# Chicken Wing Rub.



## mytime321 (Feb 2, 2013)

So I am smoking wings for the superbowl tomorrow and am toying with a new rub idea.  Any suggestions beyond this?

Everyone tell me what they think.  The spices will all be in equal parts, except for the mustard. 

Garlic Powder

Smoked Paprika

Mustard Powder

Seasoning Salt

a small bit of brown sugar (maybe a tablespoon in total)

Chili Powder


----------



## s2k9k (Feb 2, 2013)

More heat!


----------



## mytime321 (Feb 2, 2013)

some cayenne?


----------



## davidhef88 (Feb 2, 2013)

Some cayenne pepper, black pepper , and some white pepper


----------



## linguica (Feb 2, 2013)

I know this is short notice, but a good off the shelf seasoning is "Pappy's". Just add cayenne for extra heat.


----------



## mytime321 (Feb 2, 2013)

I called and went to about 5 stores looking for jalapeno powder, none of them had any.


----------



## linguica (Feb 2, 2013)

Mytime321 said:


> I called and went to about 5 stores looking for jalapeno powder, none of them had any.
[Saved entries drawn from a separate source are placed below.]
-- ==== Sys2Proof/Machine/Issue.lean ====
section
/-! DEFINITION. What moves next: which fragments may issue (R33, R177, R413), the choice of a lane (R414), the steps
of the part that may be due, and one move of the machine. The order of the agents is data or free (log entry 1, DESIGN CHOICE). -/

namespace Sys2Proof.Machine

/-! Which fragments may issue. -/

/-- Do the cores run: the firmware that runs has released them (R460, R462, R468)? -/
def coresRun (s : State) : Bool := gscRuns s && s.lfcUp

/-- The v registers that a field names (R29). -/
def Slot.vregs : Slot → List Nat
  | .op r (.v n) => (List.range r.span).map (n + ·)
  | _ => []

/-- The v registers that an instruction names (R177). -/
def namedRegs (i : Instr) : List Nat :=
  match form i with
  | some f => f.d.vregs ++ f.a.vregs ++ f.b.vregs
  | none => []

/-- The group and the v register that a GRD or GWR names by its selector (R177, R431). -/
def itemReg (s : State) : Instr → Option (Nat × Nat)
  | .grd _ a b | .gwr _ a b =>
    let sel := (usrc s b).toNat
    if bits sel 31 28 = 0 then (groupNamed s a).map fun g => (g, bits sel 27 8) else none
  | _ => none

/-- An instruction of the uniform class: an s register in the destination role (R15, R30). -/
def uniformInstr (i : Instr) : Bool :=
  match form i with
  | some f => match f.d with
    | .op r (.s _) => !(r == .amx || r == .st1 || r == .st2 || r == .st4 || r == .strip || r == .slzm)
    | _ => false
  | none => false

/-- A matrix or attention instruction, which the scoreboard does not hold (R177). -/
def isMatrix (i : Instr) : Bool :=
  match form i with
  | some f => decide (0xA0 ≤ f.op) && decide (f.op ≤ 0xAF)
  | none => false

/-- Does the scoreboard hold an instruction of a group back (R177)? -/
def scoreboardHolds (s : State) (g : Nat) (i : Instr) : Bool :=
  !isMatrix i && ((namedRegs i).any fun r => (heldRegs s g).contains r) ||
  (match itemReg { s with curG := g } i with
    | some (h, r) => (heldRegs s h).contains r
    | none => false)

/-- The instruction at a fragment's PC, with the words after it; none at a clause start. -/
def instrAt (f : Frag) : Option (Except DecodeError (Instr × List Word)) :=
  if !f.mid then none
  else match f.code with
    | w :: r => some (decode w r)
    | [] => none

/-- May the groups of a context slot issue (R407, R427)? -/
def ctxIssues (s : State) (slot : Nat) : Bool :=
  let c := ctxAt s slot
  (c.st == 1 || c.st == 2) && c.resuming.2 == 0

/-- May a group issue: not stopped by a save, not ending, no restored token grant to come (R336), no KV command to be
accepted (R381), not arrived at the Cinch (R163)? -/
def groupIssues (s : State) (g : Nat) : Bool :=
  let x := gAt s g
  x.present && !x.saved && !x.ending && ctxIssues s x.ctx && !(x.rest && forcedWaits s x.ctx) &&
  slots8.all fun i => match (Store.get x.frags i).wait with
    | .kv | .cinch | .gang .. => false
    | _ => true

/-- May a fragment of such a group issue (R33, R68, R177, R414)? -/
def fragIssues (s : State) (g i : Nat) : Bool :=
  let f := fragAt s g i
  (f.st == .ready || f.st == .handler) && f.wait == .no &&
  match instrAt f with
  | some (.ok (ins, _)) => !scoreboardHolds s g ins
  | some (.error _) => true
  | none => f.mid || f.code.isEmpty || hdrWait f.hdr &&& flagMask (gAt s g) == 0

/-- The groups on a lane. -/
def laneGroups (s : State) (c l : Nat) : List Nat :=
  (s.groups.filter fun e => e.1 / 128 == c && e.2.present && e.2.lane == l).map (·.1)

/-- Does an instruction of another fragment, which stalls on a full flag, hold a fragment back (R35)? -/
def heldByStall (s : State) (g i : Nat) : Bool :=
  match (gAt s g).stall with
  | some j => i != j && fragIssues s g j
  | none => false

/-- The fragments of a lane that are READY and may issue. -/
def laneReady (s : State) (c l : Nat) : List (Nat × Nat) :=
  (laneGroups s c l).flatMap fun g =>
    if groupIssues s g then (slots8.filter fun i => fragIssues s g i && !heldByStall s g i).map (g, ·) else []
A Mexican market will have dried chipotle peppers (smoked jalapenos) or canned chipotles in adobo sauce.


----------



## s2k9k (Feb 2, 2013)

I use Chef JimmyJ's Original BubbaQ rub on wings and I think it's really good, I do pump up the cayenne a bit

*Original Bubba Q Rub*
1T Kosher Salt

1T Blk Pepper

1T Wht Pepper *

1T Paprika

1T Chili Powder

1T Gran Garlic

1T Gran Onion

1T Mustard Powder

1tsp Thyme

1tsp Oregano

1tsp Cayenne

1/4C Turbinado Sugar

Makes 3/4 Cup...enough for 2-3 Butts or Racks

* Note: I left this out of the last batch and I think I may like it better...

I also inject my wings with hot sauce because I like the sauce in my wings and not all over my fingers!


----------